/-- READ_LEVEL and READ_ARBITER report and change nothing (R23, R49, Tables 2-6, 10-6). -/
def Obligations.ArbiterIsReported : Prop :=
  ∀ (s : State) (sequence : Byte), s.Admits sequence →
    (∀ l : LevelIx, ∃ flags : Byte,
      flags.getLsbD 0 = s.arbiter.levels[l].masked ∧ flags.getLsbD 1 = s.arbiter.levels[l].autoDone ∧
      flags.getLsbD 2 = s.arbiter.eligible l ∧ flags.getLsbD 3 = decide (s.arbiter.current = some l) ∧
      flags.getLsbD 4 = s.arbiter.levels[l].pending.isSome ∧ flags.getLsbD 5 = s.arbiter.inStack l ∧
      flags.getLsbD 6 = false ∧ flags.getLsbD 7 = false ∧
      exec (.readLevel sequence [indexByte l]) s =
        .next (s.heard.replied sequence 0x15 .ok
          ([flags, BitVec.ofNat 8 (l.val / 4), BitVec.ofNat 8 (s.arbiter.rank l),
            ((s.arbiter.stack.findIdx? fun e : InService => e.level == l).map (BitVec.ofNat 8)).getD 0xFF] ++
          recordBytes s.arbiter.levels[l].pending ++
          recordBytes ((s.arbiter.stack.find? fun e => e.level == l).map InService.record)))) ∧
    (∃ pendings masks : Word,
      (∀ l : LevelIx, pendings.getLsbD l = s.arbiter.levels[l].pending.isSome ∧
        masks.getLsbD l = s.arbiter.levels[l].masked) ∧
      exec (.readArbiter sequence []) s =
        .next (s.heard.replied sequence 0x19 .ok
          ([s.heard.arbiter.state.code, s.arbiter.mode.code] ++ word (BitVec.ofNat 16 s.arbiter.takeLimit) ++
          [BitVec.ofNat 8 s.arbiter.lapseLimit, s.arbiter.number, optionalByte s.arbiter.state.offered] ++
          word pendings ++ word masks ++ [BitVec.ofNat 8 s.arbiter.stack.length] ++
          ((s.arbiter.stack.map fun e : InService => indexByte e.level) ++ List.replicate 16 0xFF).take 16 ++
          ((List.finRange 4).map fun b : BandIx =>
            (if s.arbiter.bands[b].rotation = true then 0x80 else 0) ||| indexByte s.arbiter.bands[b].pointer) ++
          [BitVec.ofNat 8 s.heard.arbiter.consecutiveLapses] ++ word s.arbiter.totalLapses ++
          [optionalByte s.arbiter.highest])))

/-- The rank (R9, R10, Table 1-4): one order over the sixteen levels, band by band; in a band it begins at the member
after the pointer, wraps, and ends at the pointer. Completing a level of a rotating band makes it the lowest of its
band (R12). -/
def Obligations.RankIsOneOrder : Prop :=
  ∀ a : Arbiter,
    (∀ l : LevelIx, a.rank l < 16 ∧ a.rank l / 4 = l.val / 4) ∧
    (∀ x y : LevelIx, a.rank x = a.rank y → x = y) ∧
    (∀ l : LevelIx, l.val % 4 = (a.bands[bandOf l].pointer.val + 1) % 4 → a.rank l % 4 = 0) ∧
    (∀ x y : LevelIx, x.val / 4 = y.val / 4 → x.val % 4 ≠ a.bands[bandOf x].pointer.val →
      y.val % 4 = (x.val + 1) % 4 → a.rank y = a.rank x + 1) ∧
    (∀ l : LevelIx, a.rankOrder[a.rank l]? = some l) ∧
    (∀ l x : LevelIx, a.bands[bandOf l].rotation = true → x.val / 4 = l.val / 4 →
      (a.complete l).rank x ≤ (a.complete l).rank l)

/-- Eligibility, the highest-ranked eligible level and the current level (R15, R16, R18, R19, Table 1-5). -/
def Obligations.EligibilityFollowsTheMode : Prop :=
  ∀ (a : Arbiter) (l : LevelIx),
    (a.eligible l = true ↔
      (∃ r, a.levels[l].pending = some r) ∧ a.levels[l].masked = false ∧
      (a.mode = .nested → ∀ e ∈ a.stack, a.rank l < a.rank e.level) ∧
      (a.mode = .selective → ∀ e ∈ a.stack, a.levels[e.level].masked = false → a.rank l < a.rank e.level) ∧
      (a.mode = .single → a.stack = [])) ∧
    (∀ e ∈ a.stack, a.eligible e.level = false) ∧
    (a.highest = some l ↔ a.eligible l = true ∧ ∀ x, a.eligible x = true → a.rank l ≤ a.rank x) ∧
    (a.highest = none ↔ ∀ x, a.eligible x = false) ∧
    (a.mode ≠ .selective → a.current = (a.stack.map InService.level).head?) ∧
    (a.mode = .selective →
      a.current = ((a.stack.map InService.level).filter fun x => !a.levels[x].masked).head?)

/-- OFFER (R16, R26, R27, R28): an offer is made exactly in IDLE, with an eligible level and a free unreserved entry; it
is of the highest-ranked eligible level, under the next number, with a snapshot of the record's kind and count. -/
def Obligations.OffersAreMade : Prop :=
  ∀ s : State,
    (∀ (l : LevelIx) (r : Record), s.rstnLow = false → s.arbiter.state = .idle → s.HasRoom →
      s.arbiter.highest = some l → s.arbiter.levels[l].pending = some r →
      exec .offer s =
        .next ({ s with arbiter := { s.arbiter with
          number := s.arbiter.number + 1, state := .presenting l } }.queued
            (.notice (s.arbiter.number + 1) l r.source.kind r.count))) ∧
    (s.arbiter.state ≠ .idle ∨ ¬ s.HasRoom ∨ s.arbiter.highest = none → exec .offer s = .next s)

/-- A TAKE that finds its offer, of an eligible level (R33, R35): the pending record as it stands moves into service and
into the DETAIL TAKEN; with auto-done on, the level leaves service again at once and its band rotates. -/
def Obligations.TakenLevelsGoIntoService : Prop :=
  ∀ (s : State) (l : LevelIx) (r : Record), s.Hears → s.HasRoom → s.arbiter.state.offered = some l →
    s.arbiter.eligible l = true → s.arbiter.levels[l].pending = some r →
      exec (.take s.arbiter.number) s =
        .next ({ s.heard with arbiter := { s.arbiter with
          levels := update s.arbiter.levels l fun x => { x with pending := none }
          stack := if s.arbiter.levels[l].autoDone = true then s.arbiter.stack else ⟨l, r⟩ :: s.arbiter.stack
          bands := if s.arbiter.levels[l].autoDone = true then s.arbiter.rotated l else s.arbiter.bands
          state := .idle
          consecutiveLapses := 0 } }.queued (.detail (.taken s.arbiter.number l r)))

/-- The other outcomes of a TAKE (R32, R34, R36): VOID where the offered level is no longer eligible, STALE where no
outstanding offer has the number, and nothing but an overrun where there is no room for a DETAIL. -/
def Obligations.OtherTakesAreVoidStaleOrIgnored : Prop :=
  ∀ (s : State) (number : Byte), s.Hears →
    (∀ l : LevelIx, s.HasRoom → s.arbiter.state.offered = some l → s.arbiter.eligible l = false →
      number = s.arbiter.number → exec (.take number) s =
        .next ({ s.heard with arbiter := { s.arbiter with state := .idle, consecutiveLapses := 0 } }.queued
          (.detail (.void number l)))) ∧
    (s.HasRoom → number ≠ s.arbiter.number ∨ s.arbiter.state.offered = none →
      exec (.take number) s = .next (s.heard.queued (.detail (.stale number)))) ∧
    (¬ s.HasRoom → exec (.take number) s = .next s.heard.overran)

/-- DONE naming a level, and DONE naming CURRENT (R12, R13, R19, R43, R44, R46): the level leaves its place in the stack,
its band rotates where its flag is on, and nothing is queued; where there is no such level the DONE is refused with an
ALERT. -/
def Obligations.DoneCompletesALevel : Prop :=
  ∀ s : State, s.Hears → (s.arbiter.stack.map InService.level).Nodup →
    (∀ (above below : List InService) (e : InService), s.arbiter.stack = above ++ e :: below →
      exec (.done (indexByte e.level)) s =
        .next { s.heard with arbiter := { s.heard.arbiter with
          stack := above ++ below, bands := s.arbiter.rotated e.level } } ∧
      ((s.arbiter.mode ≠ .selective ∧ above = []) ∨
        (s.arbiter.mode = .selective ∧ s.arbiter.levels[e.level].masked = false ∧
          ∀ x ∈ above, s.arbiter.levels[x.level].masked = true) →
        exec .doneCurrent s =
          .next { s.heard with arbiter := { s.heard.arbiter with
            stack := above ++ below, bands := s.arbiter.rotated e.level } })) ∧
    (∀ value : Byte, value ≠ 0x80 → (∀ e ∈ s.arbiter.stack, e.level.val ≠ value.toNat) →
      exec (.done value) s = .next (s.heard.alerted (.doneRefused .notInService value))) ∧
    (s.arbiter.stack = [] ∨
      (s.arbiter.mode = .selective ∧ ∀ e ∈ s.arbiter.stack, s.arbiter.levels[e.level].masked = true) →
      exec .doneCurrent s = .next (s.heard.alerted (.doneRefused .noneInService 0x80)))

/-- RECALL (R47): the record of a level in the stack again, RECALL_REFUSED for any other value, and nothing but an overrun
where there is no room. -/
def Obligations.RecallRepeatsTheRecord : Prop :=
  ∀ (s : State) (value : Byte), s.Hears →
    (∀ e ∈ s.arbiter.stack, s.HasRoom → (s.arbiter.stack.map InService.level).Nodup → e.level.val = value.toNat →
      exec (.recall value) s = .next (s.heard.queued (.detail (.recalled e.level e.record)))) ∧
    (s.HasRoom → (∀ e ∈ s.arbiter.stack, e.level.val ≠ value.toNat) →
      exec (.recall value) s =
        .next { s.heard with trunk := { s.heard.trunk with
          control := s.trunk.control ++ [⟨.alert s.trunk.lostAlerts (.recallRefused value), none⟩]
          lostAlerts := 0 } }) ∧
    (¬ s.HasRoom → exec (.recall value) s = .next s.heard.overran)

WHAT IS NEEDED —
Reproduce precisely, and with no line left out, each line from the top of the entries through the line that carries "(∃ pendings masks".

SOLVED PROBLEM —
/-- READ_LEVEL and READ_ARBITER report and change nothing (R23, R49, Tables 2-6, 10-6). -/
def Obligations.ArbiterIsReported : Prop :=
  ∀ (s : State) (sequence : Byte), s.Admits sequence →
    (∀ l : LevelIx, ∃ flags : Byte,
      flags.getLsbD 0 = s.arbiter.levels[l].masked ∧ flags.getLsbD 1 = s.arbiter.levels[l].autoDone ∧
      flags.getLsbD 2 = s.arbiter.eligible l ∧ flags.getLsbD 3 = decide (s.arbiter.current = some l) ∧
      flags.getLsbD 4 = s.arbiter.levels[l].pending.isSome ∧ flags.getLsbD 5 = s.arbiter.inStack l ∧
      flags.getLsbD 6 = false ∧ flags.getLsbD 7 = false ∧
      exec (.readLevel sequence [indexByte l]) s =
        .next (s.heard.replied sequence 0x15 .ok
          ([flags, BitVec.ofNat 8 (l.val / 4), BitVec.ofNat 8 (s.arbiter.rank l),
            ((s.arbiter.stack.findIdx? fun e : InService => e.level == l).map (BitVec.ofNat 8)).getD 0xFF] ++
          recordBytes s.arbiter.levels[l].pending ++
          recordBytes ((s.arbiter.stack.find? fun e => e.level == l).map InService.record)))) ∧
    (∃ pendings masks : Word,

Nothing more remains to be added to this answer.